Manzanares has never lacked confidence. He’s rarely been hurt. The thing missing for the economics major has been opportunity. And even that almost didn’t come.

Once a serviceable back at St. Ignatius High (730 yards rushing in a 4-6 senior season), Manzanares trekked 2,700 miles to Wesleyan in Middleton, Conn. While there, he used up one year of eligibility while traveling all of 11 yards on the playing field.

He told me the school was terrific and the experience was appreciated, but Gabe was far down the depth charts … and he admitted the East Coast just wasn’t for him.

Back home he came.

“My family, they mean everything to me,” Manzanares explains.

Brothers Gustavo and Marvin, sister Marlene and mom Barbara have been, as Gabe puts it, “my rocks.”

Barbara especially.

Raising her kids after her husband died (Gabe was 7) couldn’t have been an easy trick. But Barbara managed, and all of her children matriculated through St. Ignatius. The whole clan remains tightly knit.

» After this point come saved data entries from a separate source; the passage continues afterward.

-- ==== Sys2Proof/Laws/Display.lean ====
section
/-! SUPPORT. What the sprite blitter does, pixel by pixel: each loop of spec/44_display.md R141 flips the pixels its 1 bits fall on, and reports a collision when one of them was on. -/

namespace Sys2Proof.Machine

/-- A 1 bit at row `r`, column `c`: that pixel flips, every other stays. -/
theorem disp_blitPixel (r c : Nat) (acc : Blit) (r' c' : Nat) (hr : r' < 32) (hc : c' < 64) :
    (blitPixel r c acc).disp[r'][c'] = (acc.disp[r'][c'] ^^ decide (r' = r ∧ c' = c)) := by
  unfold blitPixel
  split
  · simp only [Vector.getElem_set]
    by_cases h1 : r = r'
    · subst h1
      by_cases h2 : c = c'
      · subst h2; simp
      · simp [h2, Ne.symm h2]
    · simp [h1, Ne.symm h1]
  · next h =>
    have : ¬ (r' = r ∧ c' = c) := by rintro ⟨rfl, rfl⟩; exact h ⟨hr, hc⟩
    simp [this]

/-- A 1 bit collides when its pixel is inside the grid and on. -/
theorem collision_blitPixel (r c : Nat) (acc : Blit) :
    (blitPixel r c acc).collision = true ↔
      acc.collision = true ∨ ∃ (hr : r < 32) (hc : c < 64), acc.disp[r][c] = true := by
  unfold blitPixel
  split
  · next h => simp [h.1, h.2]
  · next h =>
    constructor
    · exact .inl
    · rintro (h' | ⟨hr, hc, -⟩)
      · exact h'
      · exact absurd ⟨hr, hc⟩ h

/-- The first `n` bits of a sprite row. -/
def blitBits (n r x0 : Nat) (b : Byte) (acc : Blit) : Blit :=
  (List.range n).foldl (fun acc j => if b.getLsbD (7 - j) then blitPixel r (x0 + j) acc else acc) acc

theorem blitRow_eq_blitBits (r x0 : Nat) (b : Byte) (acc : Blit) : blitRow r x0 b acc = blitBits 8 r x0 b acc := rfl

theorem blitBits_succ (n r x0 : Nat) (b : Byte) (acc : Blit) :
    blitBits (n + 1) r x0 b acc =
      if b.getLsbD (7 - n) then blitPixel r (x0 + n) (blitBits n r x0 b acc) else blitBits n r x0 b acc := by
  simp [blitBits, List.range_succ]

/-- Some bits of a row flip the pixels of their 1 bits in row `r`. -/
theorem disp_blitBits (n r x0 : Nat) (b : Byte) (acc : Blit) (r' c' : Nat) (hr : r' < 32) (hc : c' < 64) :
    (blitBits n r x0 b acc).disp[r'][c'] =
      (acc.disp[r'][c'] ^^ (decide (r' = r ∧ x0 ≤ c' ∧ c' < x0 + n) && b.getLsbD (7 - (c' - x0)))) := by
  induction n with
  | zero =>
    have : ¬ (r' = r ∧ x0 ≤ c' ∧ c' < x0 + 0) := by omega
    rw [decide_eq_false this, Bool.false_and, Bool.xor_false]
    rfl
  | succ n ih =>
    rw [blitBits_succ]
    by_cases hat : r' = r ∧ c' = x0 + n
    · obtain ⟨rfl, rfl⟩ := hat
      split
      · next hb => rw [disp_blitPixel, ih]; simp [hb]
      · next hb => rw [ih]; simp [hb]
    · have hsame : (r' = r ∧ x0 ≤ c' ∧ c' < x0 + (n + 1)) ↔ (r' = r ∧ x0 ≤ c' ∧ c' < x0 + n) := by omega
      simp only [hsame]
      split
      · rw [disp_blitPixel, ih]; simp [hat]
      · exact ih

/-- Some bits of a row collide when one of their 1 bits falls on a pixel that was on. -/
theorem collision_blitBits (n r x0 : Nat) (b : Byte) (acc : Blit) :
    (blitBits n r x0 b acc).collision = true ↔
      acc.collision = true ∨ ∃ (hr : r < 32) (c : Fin 64), x0 ≤ c.val ∧ c.val < x0 + n ∧
        b.getLsbD (7 - (c.val - x0)) = true ∧ acc.disp[r][c.val] = true := by
  induction n with
  | zero =>
    have : ∀ c : Fin 64, x0 ≤ c.val → ¬ c.val < x0 := fun c h => by omega
    simp only [blitBits, List.range_zero, List.foldl_nil, Nat.add_zero]
    constructor
    · exact .inl
    · rintro (h | ⟨-, c, h1, h2, -⟩)
      · exact h
      · exact absurd h2 (this c h1)
  | succ n ih =>
    rw [blitBits_succ]
    split
    · next hb =>
      rw [collision_blitPixel, ih]
      constructor
      · rintro ((h | ⟨hr, c, h1, h2, h3⟩) | ⟨hr, hc, h⟩)
        · exact .inl h
        · exact .inr ⟨hr, c, h1, by omega, h3⟩
        · rw [disp_blitBits _ _ _ _ _ _ _ hr hc] at h
          have h0 : ¬ (x0 + n < x0 + n) := by omega
          exact .inr ⟨hr, ⟨x0 + n, hc⟩, by simp, by simp, by simpa using hb, by simpa [h0] using h⟩
      · rintro (h | ⟨hr, c, h1, h2, h3, h4⟩)
        · exact .inl (.inl h)
        · by_cases hc : c.val = x0 + n
          · refine .inr ⟨hr, by omega, ?_⟩
            rw [disp_blitBits _ _ _ _ _ _ _ hr (by omega)]
            have h0 : ¬ (x0 + n < x0 + n) := by omega
            simpa [h0, hc] using h4
          · exact .inl (.inr ⟨hr, c, h1, by omega, h3, h4⟩)
    · next hb =>
      rw [ih]
      constructor
      · rintro (h | ⟨hr, c, h1, h2, h3⟩)
        · exact .inl h
        · exact .inr ⟨hr, c, h1, by omega, h3⟩
      · rintro (h | ⟨hr, c, h1, h2, h3, h4⟩)
        · exact .inl h
        · have : c.val ≠ x0 + n := by
            intro hc
            rw [hc, Nat.add_sub_cancel_left] at h3
            exact hb h3
          exact .inr ⟨hr, c, h1, by omega, h3, h4⟩

/-- Whether the rows of a sprite, placed with its top left bit at row `r0` and column `x0`, have a 1 bit on the
pixel of row `r` and column `c`. -/
def rowsLit (r0 x0 : Nat) (rows : List Byte) (r c : Nat) : Bool :=
  decide (r0 ≤ r ∧ r < r0 + rows.length ∧ x0 ≤ c ∧ c < x0 + 8) &&
    (rows.getD (r - r0) 0x00#8).getLsbD (7 - (c - x0))

/-- Outside the rows of the sprite nothing is lit. -/
theorem rowsLit_of_not {r0 x0 : Nat} {rows : List Byte} {r c : Nat} (h : ¬ (r0 ≤ r ∧ r < r0 + rows.length)) :
    rowsLit r0 x0 rows r c = false := by
  rw [rowsLit, decide_eq_false (fun hin => h ⟨hin.1, hin.2.1⟩), Bool.false_and]

theorem rowsLit_nil (r0 x0 r c : Nat) : rowsLit r0 x0 [] r c = false :=
  rowsLit_of_not (by simp only [List.length_nil]; omega)

/-- The first row, and the rest one row further down. -/
theorem rowsLit_cons (r0 x0 : Nat) (b : Byte) (bs : List Byte) (r c : Nat) :
    rowsLit r0 x0 (b :: bs) r c =
      ((decide (r = r0 ∧ x0 ≤ c ∧ c < x0 + 8) && b.getLsbD (7 - (c - x0))) ^^ rowsLit (r0 + 1) x0 bs r c) := by
  by_cases h0 : r = r0
  · subst h0
    rw [rowsLit_of_not (r0 := r + 1) (by omega)]
    simp [rowsLit]
  · by_cases h1 : r0 + 1 ≤ r
    · obtain ⟨j, rfl⟩ : ∃ j, r = r0 + (j + 1) := ⟨r - r0 - 1, by omega⟩
      have h2 : r0 + (j + 1) - (r0 + 1) = j := by omega
      have h3 : (r0 ≤ r0 + (j + 1) ∧ r0 + (j + 1) < r0 + (b :: bs).length ∧ x0 ≤ c ∧ c < x0 + 8) ↔
          (r0 + 1 ≤ r0 + (j + 1) ∧ r0 + (j + 1) < r0 + 1 + bs.length ∧ x0 ≤ c ∧ c < x0 + 8) := by
        simp only [List.length_cons]; omega
      simp only [rowsLit, h3, h2, Nat.add_sub_cancel_left, List.getD_cons_succ]
      simp
    · rw [rowsLit_of_not (r0 := r0) (by omega), rowsLit_of_not (r0 := r0 + 1) (by omega)]
      simp [h0]

/-- The blitter flips exactly the pixels the sprite lights (R141). -/
theorem disp_blitRows (r0 x0 : Nat) (rows : List Byte) (acc : Blit) (r c : Nat) (hr : r < 32) (hc : c < 64) :
    (blitRows r0 x0 rows acc).disp[r][c] = (acc.disp[r][c] ^^ rowsLit r0 x0 rows r c) := by
  induction rows generalizing r0 acc with
  | nil => simp [blitRows, rowsLit_nil]
  | cons b bs ih =>
    rw [blitRows, ih, blitRow_eq_blitBits, disp_blitBits _ _ _ _ _ _ _ hr hc, rowsLit_cons, Bool.xor_assoc]

/-- The blitter reports a collision exactly when the sprite lights a pixel that was on (R141). -/
theorem collision_blitRows (r0 x0 : Nat) (rows : List Byte) (acc : Blit) :
    (blitRows r0 x0 rows acc).collision = true ↔
      acc.collision = true ∨ ∃ (r : Fin 32) (c : Fin 64), rowsLit r0 x0 rows r c = true ∧ acc.disp[r.val][c.val] = true := by
  induction rows generalizing r0 acc with
  | nil => simp [blitRows, rowsLit_nil]
  | cons b bs ih =>
    rw [blitRows, ih, blitRow_eq_blitBits, collision_blitBits]
    constructor
    · rintro ((h | ⟨hr, c, h1, h2, h3, h4⟩) | ⟨r, c, h1, h2⟩)
      · exact .inl h
      · refine .inr ⟨⟨r0, hr⟩, c, ?_, h4⟩
        have h5 : rowsLit (r0 + 1) x0 bs r0 c = false := rowsLit_of_not (by omega)
        simp [rowsLit_cons, h1, h2, h3, h5]
      · have hne : r.val ≠ r0 := by
          intro h
          rw [rowsLit_of_not (by omega)] at h1
          cases h1
        refine .inr ⟨r, c, ?_, ?_⟩
        · simp [rowsLit_cons, hne, h1]
        · rw [disp_blitBits _ _ _ _ _ _ _ r.isLt c.isLt] at h2
          simpa [hne] using h2
    · rintro (h | ⟨r, c, h1, h2⟩)
      · exact .inl (.inl h)
      · by_cases hr : r.val = r0
        · have h5 : rowsLit (r0 + 1) x0 bs r c = false := rowsLit_of_not (by omega)
          rw [rowsLit_cons, h5] at h1
          simp only [Bool.xor_false, Bool.and_eq_true, decide_eq_true_eq] at h1
          refine .inl (.inr ⟨by omega, c, h1.1.2.1, h1.1.2.2, h1.2, ?_⟩)
          simpa [hr] using h2
        · refine .inr ⟨r, c, ?_, ?_⟩
          · rw [rowsLit_cons] at h1
            simpa [hr] using h1
          · rw [disp_blitBits _ _ _ _ _ _ _ r.isLt c.isLt]
            simpa [hr] using h2

end Sys2Proof.Machine
end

Once back in The City, Manzanares enrolled at City College of San Francisco and suited up for his sophomore season.

As ready as Gabe was, once again opportunity didn’t present itself. Kris Olugbode was coach George Rush’s featured back — and the now-Idaho RB kept Manzanares off the field while rushing for 1,699 yards and 19 touchdowns.

Manzanares didn’t want to quit, but he didn’t know what his next step would be.

“I contemplated going back to Wesleyan,” Gabe said, but his mom reminded him it wasn’t the right fit.

Rush, his brother Gustavo (a CCSF assistant coach) and the rest of Gabe’s family told him to have patience.

It was a tough time for Manzanares. He wasn’t playing much. He considered himself “in limbo.” While searching for a four-year school for which to play, coaches weren’t returning his calls.

“My mom would always keep me (motivated). That’s how I got through,” the personable Manzanares told me this week.

Enter George Rush again.

“We got a call from coach Rush, asking if I’d do him a favor,” Gould says.

The favor was to at least look at films of Manzanares.

Gould said he’d talk with staff, see how “he evaluates … see if he can help us.”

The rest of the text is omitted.